(SUPPLIED ENTRIES begins)

/-- R113: writes back the dirty words of an owned line, which stays owned. DEDUCED: notes/assumptions/27.md. -/
def execCwb (a : BitVec 7) (s : State) : Out :=
  .next (s.onLines a fun _ pa home u => .ok (true, match u.myCopy pa with
    | some l =>
      if l.st = .own ∧ home = 0 then (u.writeBack (lineOf pa) l).setL1 u.coreOf (lineOf pa) { l with dirty := [] } else u
    | none => u))

/-- R113, R114: fills the line under a policy; own and wi have no effect in a sweep's region. It performs as a load of the line's first word
(DESIGN CHOICE, notes/assumptions/97.md). -/
def execPrefetch (pol : BitVec 2) (a : BitVec 7) (s : State) : Out :=
  .next (s.onLines a fun m pa home u =>
    if u.polFault pa home pol.toNat then .ok (true, u)
    else
      match u.port m pa (u.needsLine u.coreOf u.ctxNo pa 4 pol.toNat home u.sh.ext.cache false) with
      | .error u => .error u
      | .ok u => .ok (true, (u.loadAt u.coreOf u.ctxNo pa 4 pol.toNat home u.sh.ext.cache).2))

/-- R113, R114: renews the lease on the line now; D says whether no data moved. -/
def execLeaseRenew (d a : BitVec 7) (s : State) : Out :=
  let give (m : Lane) (x : Bool) (u : State) : State := u.updStr m fun t => t.push [.v d.toNat (if x then 1 else 0)]
  let u := s.onLines a (fun m pa _ u =>
    match u.port m pa (u.renewMoves u.coreOf u.ctxNo pa) with
    | .error u => .error u
    | .ok u => .ok (u.renew pa)) give
  .next ((s.active.filter fun m => (s.lineFor m a).isNone).foldl (fun u m => give m (!s.unreachable m a) u) u)

/-! ### Events of the memory system -/

/-- Wakes every strand that is parked for a reason. -/
def State.wakeWhere (s : State) (p : ParkOn → Bool) : State :=
  s.clumps.foldl (fun s x => (List.range x.2.bands.length).foldl (fun s b => s.wakeBand x.1 b p) s) s

/-- R14: the short-latency result at a position of a strand lands, or, for lane 32, a uniform result of the band, or, for lane 64 on, the
request at a position of the CXL.io path of the strand 64 lower completes (R128); a switch marker may then be cleared.
DEDUCED: notes/assumptions/36.md. -/
def execShortLatencyResultReturn (clump band lane idx : Nat) (s : State) : Out :=
  .next (if lane < 32 then
      (s.updStrand clump ⟨band, lane⟩ fun t => t.land idx).clearMarker clump ⟨band, lane⟩
    else if lane < 64 then
      (List.range 32).foldl (fun s l => if (s.strand clump ⟨band, l⟩).marker then s.clearMarker clump ⟨band, l⟩ else s)
        (s.updBand clump band fun b => b.landK idx)
    else (s.hostPerform clump ⟨band, lane - 64⟩ idx).clearMarker clump ⟨band, lane - 64⟩)

/-- R315: a trap under delivery reaches its strand, once its results on the CXL.io path have returned. For a user trap or breakpoint
%epc is the first word after the chain (R311). -/
def execTrapDelivery (clump band lane : Nat) (s : State) : Out :=
  let t := s.strand clump ⟨band, lane⟩
  .next (match t.trap, t.park with
    | some x, none =>
      if t.hostResults then s
      else
        s.deliverNow clump ⟨band, lane⟩ x t.pc (match x.cause with
          | .userTrap => t.redo
          | .breakpoint => t.redo
          | _ => t.pc)
    | _, _ => s)

/-- R92: a home slice evicts a line; a line of a pinned page stays (R88). DEDUCED: notes/assumptions/78.md. -/
def execL2Eviction (line : Nat) (s : State) : Out :=
  .next (if s.stays line ∨ (s.coh.home.find? line).isNone then s else s.evictHome line)

/-- Invalidates the wi sharers of a line that satisfy a test (R97). -/
def State.dropSharers (s : State) (line : Nat) (p : Nat → Bool) : State :=
  ((s.homeLine line).sharers.filter p).foldl (fun s c => match s.l1 c line with
    | some l => if l.st = .shared then s.dropCopy c line else s
    | none => s) s

/-- R97: an entry that tracks wi sharers is evicted, and every sharer it covers is invalidated first. Entry 0 is the region entry of a
line's four-line region, `1 + c` the line's entry in the filter of cluster c (of the module's 112), `113 + d` its proxy at die d.
DEDUCED: notes/assumptions/78.md. -/
def execSharerFilterEviction (line entry : Nat) (s : State) : Out :=
  .next (if entry = 0 then (List.range 4).foldl (fun s i => s.dropSharers (line / 4 * 4 + i) fun _ => true) s
    else if entry ≤ 112 then s.dropSharers line fun c => c / 8 + 1 == entry
    else s.dropSharers line fun c => c / Config.coresPerDie + 113 == entry)

/-- R100: a bucket gains its rate. -/
def execTokenBucketRefill (slice ctx : Nat) (s : State) : Out :=
  let k := bucketKey slice ctx
  .next { s with coh := { s.coh with spent := s.coh.spent.put k 0 (s.coh.spent.getD k 0 - s.rate ctx) } }

/-- R101: a context without a waiting request becomes idle at a port. -/
def execPortIdleDetect (slice ctx : Nat) (s : State) : Out :=
  let k := bucketKey slice ctx
  .next (if (s.coh.waiting.any fun r => r.slice == slice && r.ctx == ctx && !r.granted) || s.coh.idle.contains k then s
    else { s with coh := { s.coh with idle := s.coh.idle ++ [k] } })

/-- The lowest idle context at a port with a token to lend (R101). -/
def State.lender (s : State) (slice : Nat) : Option Nat :=
  (List.range 16).find? fun c => s.coh.idle.contains (bucketKey slice c) && !s.noToken slice c

/-- The request that comes first: the highest priority, and of equals the oldest. -/
def firstRequest : List PortReq → Option PortReq
  | [] => none
  | r :: rs => some (rs.foldl (fun a x => if a.prio < x.prio then x else a) r)

/-- The strands that a served request lets go on: its own, and those of its clump that wait at the port without a request. -/
def State.portWake (s : State) (r : PortReq) : State :=
  let own (m : Lane) : Bool := s.coh.waiting.any fun x => x.op.isNone && x.clump == r.clump && x.lane == m
  (List.range (s.clump r.clump).bands.length).foldl (fun s b => (s.band r.clump b).strands.foldl (fun s x => match x.2.park with
    | some ⟨.port k, _, _⟩ => if k = r.slice ∧ (⟨b, x.1⟩ = r.lane ∨ !own ⟨b, x.1⟩) then s.unpark r.clump ⟨b, x.1⟩ else s
    | _ => s) s) s

/-- R101: a waiting request is served with its own context's token, or with one that an idle context loses for good. An engine operation
keeps the token for its transfer of the line. -/
def execPortRequestServe (slice : Nat) (s : State) : Out :=
  let ready := s.coh.waiting.filter fun r => r.slice == slice && !r.granted && (!s.noToken slice r.ctx || (s.lender slice).isSome)
  .next (match firstRequest ready with
    | none => s
    | some r =>
      let payer := if s.noToken slice r.ctx then (s.lender slice).getD r.ctx else r.ctx
      let s := s.spendToken slice payer
      match r.op with
      | some i =>
        ({ s with coh := { s.coh with waiting := s.coh.waiting.filter (· != r) } } : State).addPaid i (bucketKey slice r.ctx) 1
      | none =>
        ({ s with coh := { s.coh with waiting := s.coh.waiting.map fun x => if x = r then { r with granted := true } else x } } :
          State).portWake r)

/-- The physical address that a host access decodes to (R350). -/
def State.hostDecode (s : State) (decoder offset n : Nat) : Option Nat :=
  let code := decoder - 1
  if decoder = 1 then (if offset + n ≤ secondEnd - secondBase then some (secondBase + offset) else none)
  else if decoder = 0 then (if offset + n ≤ s.ctl.setBytes 0 then some offset else none)
  else if code ≤ 16 ∧ offset + n ≤ s.ctl.setBytes code then some (setBase code + offset) else none

/-- R128, R350: a host read of the 64 bytes at an offset (no bytes given), or a write, performs at the home slice; one that
decodes to no channel is counted. In recovery the module does not answer (R365). DEDUCED: notes/assumptions/73.md.
DEDUCED: notes/assumptions/79.md. -/
def execHostCxlMemAccess (decoder offset : Nat) (bytes : List Nat) (s : State) : Out :=
  let bs : List Byte := bytes.map (BitVec.ofNat 8)
  let n := if bytes = [] then 64 else bytes.length
  .next (if s.fw.recovery then s else match s.hostDecode decoder offset n with
    | none => s.countNoChannel
    | some pa => if bytes = [] then (s.agentRead s.horizon pa n).2 else (s.agentWrite s.horizon pa bs).2)

/-- A snoop takes a line from the module's caches: the owner is recalled and wi sharers are invalidated, and what the device writes later
performs past their acknowledgments (R96, R119). -/
def State.snoop (s : State) (line : Nat) : State :=
  let r := (s.recall line).invalidate line
  if r.1 = 0 then r.2 else r.2.setHome line ((List.range 32).foldl (fun h w => h.readTo r.1 w) (r.2.homeLine line))

/-- R350: a host snoop of a host-attached line; then the host may write the line (bytes from its start).
DEDUCED: notes/assumptions/73.md. DEDUCED: notes/assumptions/79.md. -/
def execHostSnoop (line : Nat) (bytes : List Nat) (s : State) : Out :=
  .next (if s.ctl.place (128 * line) = .host ∧ !s.fw.recovery then
      if bytes = [] then s.snoop line
      else (s.agentWrite s.horizon (128 * line) ((bytes.take 128).map (BitVec.ofNat 8))).2
    else s)

/-- R317: an uncorrectable soft error poisons a memory granule (kind 0: its number), a scratchpad line (1: clump, line), a
register granule (2: clump, 16 × band + granule), an accumulator (3: clump, number) or a bank's accumulators (4: the bank). -/
def execSoftError (kind place idx : Nat) (s : State) : Out :=
  .next (match kind with
    | 0 => { s with poison := addOnce s.poison place }
    | 1 => s.updClump place fun c => { c with spadPoison := addOnce c.spadPoison idx }
    | 2 => s.updBand place (idx / 16) fun b => { b with regPoison := addOnce b.regPoison (idx % 16) }
    | 3 => s.updClump place fun c => { c with accs := c.accs.put idx {} { (c.accs.getD idx {}) with poison := true } }
    | 4 => { s with dram := { s.dram with accPoison := addOnce s.dram.accPoison place } }
    | _ => s)

/-- Entries of a context's fault queue, and whether it is full (R331). -/
def Ctx.fqEntries (c : Ctx) : Nat := 2 ^ c.fqcfg
def Ctx.fqFull (c : Ctx) : Bool := (c.fqtail + 1) % c.fqEntries == c.fqhead

/-- R331: the oldest fault not yet posted goes to the context's fault queue when the ring has room, with its interrupt.
DEDUCED: notes/assumptions/46.md. -/
def execFaultQueuePost (ctx : Nat) (s : State) : Out :=
  let c := s.ctx ctx
  .next (match s.coh.faults.find? fun f => f.ctx == ctx && !f.posted with
    | none => s
    | some f =>
      if c.fqFull then s
      else
        let bs := leBytes 8 f.va ++ leBytes 8 f.info ++ leBytes 8 f.time ++ leBytes 8 0
        let s := (s.agentWrite s.horizon (c.fqbase + 32 * c.fqtail) bs).2
        let s := s.updCtx ctx fun c => { c with fqtail := (c.fqtail + 1) % c.fqEntries }
        { s with coh := { s.coh with faults := s.coh.faults.map fun x => if x = f then { f with posted := true } else x } }.irq
          (ctxVector ctx 0))

/-- R66, R68: a post-copy migration of the page at a virtual address, which its leaf marks as migrating (R330), begins, its data still at
`src`; while the page holds part of a registered region, the request waits. DEDUCED: notes/assumptions/35.md. -/
def execMigrationRequest (ctx va src : Nat) (s : State) : Out :=
  .next (match s.leafFor ctx va with
    | .leaf base size e =>
      let new := ptePa e
      let swept := s.dram.sweeps.any fun w => w.pieces.any fun p =>
        overlaps p.1 (p.1 + p.2) src (src + size) || overlaps p.1 (p.1 + p.2) new (new + size)
      if !pteBit e 9 then s
      else if swept then { s with agenda := s.agenda ++ [.migrationRequest ctx va src] }
      else
        let m : Migration := { new := new, old := src, size := size, left := List.range (size / 4096), ctx := ctx, va := base }
        { s with dram := { s.dram with migrations := s.dram.migrations ++ [m] } }
    | _ => s)

/-- An access of a context waits for a chunk of a migration. -/
def State.waitsFor (s : State) (mig : Migration) (chunk ctx va : Nat) : Bool :=
  match s.leafFor ctx va with
  | .leaf base _ e =>
    let pa := ptePa e + (va - base)
    decide (mig.new ≤ pa) && (pa - mig.new) / 4096 == chunk
  | _ => false

/-- A chunk may be pulled now: it is accessed, or it is the lowest still to pull (R68). -/
def State.pullable (s : State) (mig : Migration) (chunk : Nat) : Bool :=
  mig.left.head? == some chunk ||
    (s.ops.any fun o => (o.pulling.map fun va => s.waitsFor mig chunk o.ctx va).getD false) ||
    s.clumps.any fun x => x.2.bands.any fun b => b.strands.any fun y => match y.2.park with
      | some ⟨.migrating va, _, _⟩ => s.waitsFor mig chunk x.2.ctx va
      | _ => false

/-- R68, R69: a 4 KiB chunk lands at the page's new home, and what waited for it goes on; a chunk that cannot be pulled, as none can be
from a module that has failed (R358), makes the page lost. -/
def execChunkPullLand (mig chunk : Nat) (ok : Bool) (s : State) : Out :=
  .next (match s.dram.migrations[mig]? with
    | none => s
    | some m =>
      if !m.left.contains chunk || !s.pullable m chunk then s
      else
        let wake (s : State) : State :=
          let s : State := { s with ops := s.ops.map fun (o : Op) => { o with pulling := none } }
          s.wakeWhere fun k => match k with
            | .migrating _ => true
            | _ => false
        let rest := s.dram.migrations.eraseIdx mig
        let o := 4096 * chunk
        if !ok || s.isLost (m.old + o) then
          wake { s with dram := { s.dram with migrations := rest, lost := s.dram.lost ++ [(m.new, m.size)] } }
        else
          let bad := s.poisonMask (m.old + o) 4096
          let r := s.agentRead s.horizon (m.old + o) 4096
          let s := ((r.2.agentWrite r.2.horizon (m.new + o) r.1).2).carryPoison (m.new + o) (r.1, bad)
          let m' := { m with left := m.left.filter (· != chunk) }
          wake { s with dram := { s.dram with migrations := if m'.left = [] then rest else s.dram.migrations.set mig m' } })

end Sys2Proof.Machine
end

(SUPPLIED ENTRIES ends)

### WORK ORDER
Each line above that contains the string "decodes" should be copied.

### OUTPUT FOR THIS EXERCISE
/-- The physical address that a host access decodes to (R350). -/
decodes to no channel is counted. In recovery the module does not answer (R365). DEDUCED: notes/assumptions/73.md.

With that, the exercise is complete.